## WHAT THE TASK ASKS
Every line in the data below that has the word "descriptors" should be returned.

(Collected data entries)

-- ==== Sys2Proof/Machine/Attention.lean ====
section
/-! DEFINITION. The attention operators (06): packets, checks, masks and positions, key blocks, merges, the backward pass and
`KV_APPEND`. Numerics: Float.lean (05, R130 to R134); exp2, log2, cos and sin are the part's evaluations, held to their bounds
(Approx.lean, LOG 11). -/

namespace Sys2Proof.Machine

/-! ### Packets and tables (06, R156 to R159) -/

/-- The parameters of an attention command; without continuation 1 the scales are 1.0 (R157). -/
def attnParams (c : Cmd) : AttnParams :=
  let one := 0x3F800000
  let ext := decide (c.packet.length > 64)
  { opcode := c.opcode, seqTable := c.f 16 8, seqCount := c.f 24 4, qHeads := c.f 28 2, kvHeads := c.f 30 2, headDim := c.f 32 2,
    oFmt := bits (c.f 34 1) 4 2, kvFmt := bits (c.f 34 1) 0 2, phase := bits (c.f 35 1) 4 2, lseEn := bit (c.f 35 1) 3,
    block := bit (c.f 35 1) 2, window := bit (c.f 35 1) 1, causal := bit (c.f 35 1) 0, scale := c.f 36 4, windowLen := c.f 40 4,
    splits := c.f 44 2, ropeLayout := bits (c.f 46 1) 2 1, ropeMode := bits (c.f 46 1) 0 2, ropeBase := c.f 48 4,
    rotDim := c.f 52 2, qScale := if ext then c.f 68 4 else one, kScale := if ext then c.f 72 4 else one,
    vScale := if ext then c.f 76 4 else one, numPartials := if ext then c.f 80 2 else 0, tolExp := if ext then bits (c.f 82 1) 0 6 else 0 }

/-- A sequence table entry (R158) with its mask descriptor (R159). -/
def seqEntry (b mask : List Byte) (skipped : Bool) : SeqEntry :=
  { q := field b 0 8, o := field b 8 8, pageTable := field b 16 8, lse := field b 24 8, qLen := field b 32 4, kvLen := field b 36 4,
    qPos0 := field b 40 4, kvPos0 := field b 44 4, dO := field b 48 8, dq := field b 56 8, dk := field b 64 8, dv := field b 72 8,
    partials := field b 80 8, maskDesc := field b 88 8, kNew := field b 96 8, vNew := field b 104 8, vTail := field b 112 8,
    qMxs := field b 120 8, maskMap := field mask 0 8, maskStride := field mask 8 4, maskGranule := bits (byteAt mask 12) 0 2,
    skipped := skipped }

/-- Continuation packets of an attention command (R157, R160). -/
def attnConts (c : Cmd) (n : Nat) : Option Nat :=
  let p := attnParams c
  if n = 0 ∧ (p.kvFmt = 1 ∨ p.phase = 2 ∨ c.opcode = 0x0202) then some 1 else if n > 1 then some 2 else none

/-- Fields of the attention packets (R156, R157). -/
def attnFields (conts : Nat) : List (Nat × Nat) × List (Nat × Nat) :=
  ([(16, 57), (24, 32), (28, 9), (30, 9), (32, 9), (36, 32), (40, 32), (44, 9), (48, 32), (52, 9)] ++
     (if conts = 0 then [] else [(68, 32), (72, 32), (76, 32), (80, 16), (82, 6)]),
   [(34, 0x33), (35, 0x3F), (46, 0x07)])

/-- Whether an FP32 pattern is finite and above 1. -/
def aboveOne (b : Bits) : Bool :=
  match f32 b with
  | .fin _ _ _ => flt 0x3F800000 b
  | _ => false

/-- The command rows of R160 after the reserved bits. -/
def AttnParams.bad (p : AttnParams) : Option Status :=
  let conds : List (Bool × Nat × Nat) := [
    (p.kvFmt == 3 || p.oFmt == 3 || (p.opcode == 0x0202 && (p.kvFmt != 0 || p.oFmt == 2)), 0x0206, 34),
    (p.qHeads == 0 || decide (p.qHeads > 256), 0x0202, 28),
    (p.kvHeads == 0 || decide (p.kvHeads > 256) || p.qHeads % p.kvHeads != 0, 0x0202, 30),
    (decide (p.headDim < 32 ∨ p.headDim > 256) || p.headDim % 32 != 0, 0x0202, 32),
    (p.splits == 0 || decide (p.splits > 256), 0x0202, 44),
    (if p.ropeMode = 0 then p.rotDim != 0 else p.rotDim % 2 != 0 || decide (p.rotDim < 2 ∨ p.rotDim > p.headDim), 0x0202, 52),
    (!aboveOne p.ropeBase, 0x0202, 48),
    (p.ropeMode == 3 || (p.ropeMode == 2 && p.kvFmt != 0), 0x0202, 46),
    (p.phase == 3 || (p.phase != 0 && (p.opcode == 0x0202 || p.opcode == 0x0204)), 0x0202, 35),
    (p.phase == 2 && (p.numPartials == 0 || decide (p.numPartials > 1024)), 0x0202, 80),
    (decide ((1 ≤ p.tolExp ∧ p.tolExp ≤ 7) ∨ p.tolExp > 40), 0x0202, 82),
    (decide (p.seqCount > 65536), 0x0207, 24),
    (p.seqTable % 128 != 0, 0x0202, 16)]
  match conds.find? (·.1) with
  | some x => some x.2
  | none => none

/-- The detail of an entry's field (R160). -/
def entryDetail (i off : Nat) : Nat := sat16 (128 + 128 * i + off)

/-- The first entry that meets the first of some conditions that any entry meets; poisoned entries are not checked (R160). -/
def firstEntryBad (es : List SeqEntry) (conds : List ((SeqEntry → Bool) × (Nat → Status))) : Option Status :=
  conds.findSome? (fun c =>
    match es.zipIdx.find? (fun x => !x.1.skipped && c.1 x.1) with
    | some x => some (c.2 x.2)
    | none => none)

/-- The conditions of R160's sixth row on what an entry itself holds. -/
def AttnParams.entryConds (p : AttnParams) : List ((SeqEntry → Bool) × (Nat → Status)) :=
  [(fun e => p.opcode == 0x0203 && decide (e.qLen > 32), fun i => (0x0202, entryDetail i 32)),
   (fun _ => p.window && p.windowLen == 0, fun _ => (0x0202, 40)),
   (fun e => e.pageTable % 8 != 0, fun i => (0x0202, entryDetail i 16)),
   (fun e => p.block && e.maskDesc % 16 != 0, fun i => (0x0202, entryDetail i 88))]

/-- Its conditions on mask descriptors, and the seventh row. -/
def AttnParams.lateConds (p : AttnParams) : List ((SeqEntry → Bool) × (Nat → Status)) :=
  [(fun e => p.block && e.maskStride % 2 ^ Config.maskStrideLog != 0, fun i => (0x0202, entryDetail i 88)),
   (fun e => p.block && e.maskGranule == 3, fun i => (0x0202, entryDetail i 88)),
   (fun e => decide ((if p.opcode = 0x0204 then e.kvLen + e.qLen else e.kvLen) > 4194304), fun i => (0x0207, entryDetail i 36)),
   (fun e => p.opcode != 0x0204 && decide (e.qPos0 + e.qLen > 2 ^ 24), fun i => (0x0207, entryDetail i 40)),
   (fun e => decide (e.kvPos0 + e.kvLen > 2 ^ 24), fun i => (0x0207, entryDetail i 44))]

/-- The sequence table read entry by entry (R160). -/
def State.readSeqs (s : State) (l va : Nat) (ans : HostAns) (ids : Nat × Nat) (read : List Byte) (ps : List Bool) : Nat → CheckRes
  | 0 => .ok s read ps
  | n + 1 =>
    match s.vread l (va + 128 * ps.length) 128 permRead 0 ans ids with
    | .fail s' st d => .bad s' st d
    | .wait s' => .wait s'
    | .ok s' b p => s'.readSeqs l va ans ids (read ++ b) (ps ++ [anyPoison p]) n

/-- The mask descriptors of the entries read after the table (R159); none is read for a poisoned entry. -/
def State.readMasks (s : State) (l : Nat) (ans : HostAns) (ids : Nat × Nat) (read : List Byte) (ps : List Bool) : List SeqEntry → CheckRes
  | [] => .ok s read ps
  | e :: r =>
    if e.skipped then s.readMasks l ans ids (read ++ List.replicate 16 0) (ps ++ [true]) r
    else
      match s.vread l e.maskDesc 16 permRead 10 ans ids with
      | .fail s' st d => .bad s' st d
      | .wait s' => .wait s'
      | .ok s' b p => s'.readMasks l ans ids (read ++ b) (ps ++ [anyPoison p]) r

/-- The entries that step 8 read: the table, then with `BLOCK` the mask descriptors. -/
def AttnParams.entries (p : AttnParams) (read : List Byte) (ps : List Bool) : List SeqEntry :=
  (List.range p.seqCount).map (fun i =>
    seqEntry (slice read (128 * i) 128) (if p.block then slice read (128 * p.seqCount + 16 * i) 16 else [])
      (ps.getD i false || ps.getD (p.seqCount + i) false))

## TASK OUTPUT
/-- Its conditions on mask descriptors, and the seventh row. -/
/-- The mask descriptors of the entries read after the table (R159); none is read for a poisoned entry. -/
/-- The entries that step 8 read: the table, then with `BLOCK` the mask descriptors. -/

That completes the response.